Please note:
(1) "The assumption so far has been that the datasets in the evaluation
perfectly overlap both spatially and temporally"
>>> there is an exception. if "spatialGrid=user" in the config file, the
evaluation domain is specified by the user and both model/obs data are
interpolated onto the user-specified domain.
(2) "The assumption so far has been that the datasets in the evaluation
perfectly overlap both spatially and temporally"
>>> for temporally, there is a process to check data time steps of
individual data files (both for model and obs). If time steps are mixed (e.g.,
some in daily and some in monthly), the code temporally regrids the daily data
into monthly (interpolation in time is not allowed currently).
I am using exclusively the user-specified domain option to avoid a problem in
model data set; although SMHI (also NCAR) interpolated model data onto the same
domain, the long,lat values in individual netCDF files can vary because of
truncation error. This problem occurred both in the cordex africa (model
dataset prepared by SMHI) and narccap (prepared by NCAR).

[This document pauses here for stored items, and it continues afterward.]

-- ==== Sys2Proof/Laws/State.lean ====
section
/-! SUPPORT. One lemma per field per named update of State: the new value of each field an update writes, and that it leaves every
other field alone. -/

namespace Sys2Proof.Machine

variable (s : State)

@[simp] theorem State.emit_rom (p : Pair) : (s.emit p).rom = s.rom := rfl
@[simp] theorem State.emit_sinkCarrier (p : Pair) : (s.emit p).sinkCarrier = s.sinkCarrier := rfl
@[simp] theorem State.emit_sinkTrain (p : Pair) : (s.emit p).sinkTrain = s.sinkTrain ++ [p] := rfl
@[simp] theorem State.emit_srcTrain (p : Pair) : (s.emit p).srcTrain = s.srcTrain := rfl
@[simp] theorem State.emit_srcCur (p : Pair) : (s.emit p).srcCur = s.srcCur := rfl
@[simp] theorem State.emit_encBusy (p : Pair) : (s.emit p).encBusy = s.encBusy := rfl
@[simp] theorem State.emit_encRec (p : Pair) : (s.emit p).encRec = s.encRec := rfl
@[simp] theorem State.emit_encUpc (p : Pair) : (s.emit p).encUpc = s.encUpc := rfl
@[simp] theorem State.emit_encK (p : Pair) : (s.emit p).encK = s.encK := rfl
@[simp] theorem State.emit_decBusy (p : Pair) : (s.emit p).decBusy = s.decBusy := rfl
@[simp] theorem State.emit_decAcc (p : Pair) : (s.emit p).decAcc = s.decAcc := rfl
@[simp] theorem State.emit_decUpc (p : Pair) : (s.emit p).decUpc = s.decUpc := rfl
@[simp] theorem State.emit_decK (p : Pair) : (s.emit p).decK = s.decK := rfl
@[simp] theorem State.emit_cmd (p : Pair) : (s.emit p).cmd = s.cmd := rfl
@[simp] theorem State.emit_recIn (p : Pair) : (s.emit p).recIn = s.recIn := rfl
@[simp] theorem State.emit_trainIn (p : Pair) : (s.emit p).trainIn = s.trainIn := rfl
@[simp] theorem State.emit_encReply (p : Pair) : (s.emit p).encReply = s.encReply := rfl
@[simp] theorem State.emit_decReply (p : Pair) : (s.emit p).decReply = s.decReply := rfl
@[simp] theorem State.emit_wire (p : Pair) : (s.emit p).wire = s.wire := rfl
@[simp] theorem State.emit_sched (p : Pair) : (s.emit p).sched = s.sched := rfl
@[simp] theorem State.emit_resetReq (p : Pair) : (s.emit p).resetReq = s.resetReq := rfl

@[simp] theorem State.setCarrier_rom (f : Nat) : (s.setCarrier f).rom = s.rom := rfl
@[simp] theorem State.setCarrier_sinkCarrier (f : Nat) : (s.setCarrier f).sinkCarrier = some f := rfl
@[simp] theorem State.setCarrier_sinkTrain (f : Nat) : (s.setCarrier f).sinkTrain = s.sinkTrain := rfl
@[simp] theorem State.setCarrier_srcTrain (f : Nat) : (s.setCarrier f).srcTrain = s.srcTrain := rfl
@[simp] theorem State.setCarrier_srcCur (f : Nat) : (s.setCarrier f).srcCur = s.srcCur := rfl
@[simp] theorem State.setCarrier_encBusy (f : Nat) : (s.setCarrier f).encBusy = s.encBusy := rfl
@[simp] theorem State.setCarrier_encRec (f : Nat) : (s.setCarrier f).encRec = s.encRec := rfl
@[simp] theorem State.setCarrier_encUpc (f : Nat) : (s.setCarrier f).encUpc = s.encUpc := rfl
@[simp] theorem State.setCarrier_encK (f : Nat) : (s.setCarrier f).encK = s.encK := rfl
@[simp] theorem State.setCarrier_decBusy (f : Nat) : (s.setCarrier f).decBusy = s.decBusy := rfl
@[simp] theorem State.setCarrier_decAcc (f : Nat) : (s.setCarrier f).decAcc = s.decAcc := rfl
@[simp] theorem State.setCarrier_decUpc (f : Nat) : (s.setCarrier f).decUpc = s.decUpc := rfl
@[simp] theorem State.setCarrier_decK (f : Nat) : (s.setCarrier f).decK = s.decK := rfl
@[simp] theorem State.setCarrier_cmd (f : Nat) : (s.setCarrier f).cmd = s.cmd := rfl
@[simp] theorem State.setCarrier_recIn (f : Nat) : (s.setCarrier f).recIn = s.recIn := rfl
@[simp] theorem State.setCarrier_trainIn (f : Nat) : (s.setCarrier f).trainIn = s.trainIn := rfl
@[simp] theorem State.setCarrier_encReply (f : Nat) : (s.setCarrier f).encReply = s.encReply := rfl
@[simp] theorem State.setCarrier_decReply (f : Nat) : (s.setCarrier f).decReply = s.decReply := rfl
@[simp] theorem State.setCarrier_wire (f : Nat) : (s.setCarrier f).wire = s.wire := rfl
@[simp] theorem State.setCarrier_sched (f : Nat) : (s.setCarrier f).sched = s.sched := rfl
@[simp] theorem State.setCarrier_resetReq (f : Nat) : (s.setCarrier f).resetReq = s.resetReq := rfl

@[simp] theorem State.setEncK_rom (k : Nat) : (s.setEncK k).rom = s.rom := rfl
@[simp] theorem State.setEncK_sinkCarrier (k : Nat) : (s.setEncK k).sinkCarrier = s.sinkCarrier := rfl
@[simp] theorem State.setEncK_sinkTrain (k : Nat) : (s.setEncK k).sinkTrain = s.sinkTrain := rfl
@[simp] theorem State.setEncK_srcTrain (k : Nat) : (s.setEncK k).srcTrain = s.srcTrain := rfl
@[simp] theorem State.setEncK_srcCur (k : Nat) : (s.setEncK k).srcCur = s.srcCur := rfl
@[simp] theorem State.setEncK_encBusy (k : Nat) : (s.setEncK k).encBusy = s.encBusy := rfl
@[simp] theorem State.setEncK_encRec (k : Nat) : (s.setEncK k).encRec = s.encRec := rfl
@[simp] theorem State.setEncK_encUpc (k : Nat) : (s.setEncK k).encUpc = s.encUpc := rfl
@[simp] theorem State.setEncK_encK (k : Nat) : (s.setEncK k).encK = BitVec.ofNat 5 k := rfl
@[simp] theorem State.setEncK_decBusy (k : Nat) : (s.setEncK k).decBusy = s.decBusy := rfl
@[simp] theorem State.setEncK_decAcc (k : Nat) : (s.setEncK k).decAcc = s.decAcc := rfl
@[simp] theorem State.setEncK_decUpc (k : Nat) : (s.setEncK k).decUpc = s.decUpc := rfl
@[simp] theorem State.setEncK_decK (k : Nat) : (s.setEncK k).decK = s.decK := rfl
@[simp] theorem State.setEncK_cmd (k : Nat) : (s.setEncK k).cmd = s.cmd := rfl
@[simp] theorem State.setEncK_recIn (k : Nat) : (s.setEncK k).recIn = s.recIn := rfl
@[simp] theorem State.setEncK_trainIn (k : Nat) : (s.setEncK k).trainIn = s.trainIn := rfl
@[simp] theorem State.setEncK_encReply (k : Nat) : (s.setEncK k).encReply = s.encReply := rfl
@[simp] theorem State.setEncK_decReply (k : Nat) : (s.setEncK k).decReply = s.decReply := rfl
@[simp] theorem State.setEncK_wire (k : Nat) : (s.setEncK k).wire = s.wire := rfl
@[simp] theorem State.setEncK_sched (k : Nat) : (s.setEncK k).sched = s.sched := rfl
@[simp] theorem State.setEncK_resetReq (k : Nat) : (s.setEncK k).resetReq = s.resetReq := rfl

-----------------------------------------------------------------------------------------------------
Jinwon Kim
Dept. Atmospheric and Oceanic Sciences and
Joint Institute for Regional Earth System Science and Engineering
University of California, Los Angeles
Los Angeles, CA 90095-1565
________________________________________
From: [email protected] [[email protected]] on behalf of Michael Joyce
[[email protected]]
Sent: Tuesday, July 30, 2013 10:34 AM
To: dev
Subject: Re: OCW Refactoring and Subregions
Had a meeting with Paul. Here's the results.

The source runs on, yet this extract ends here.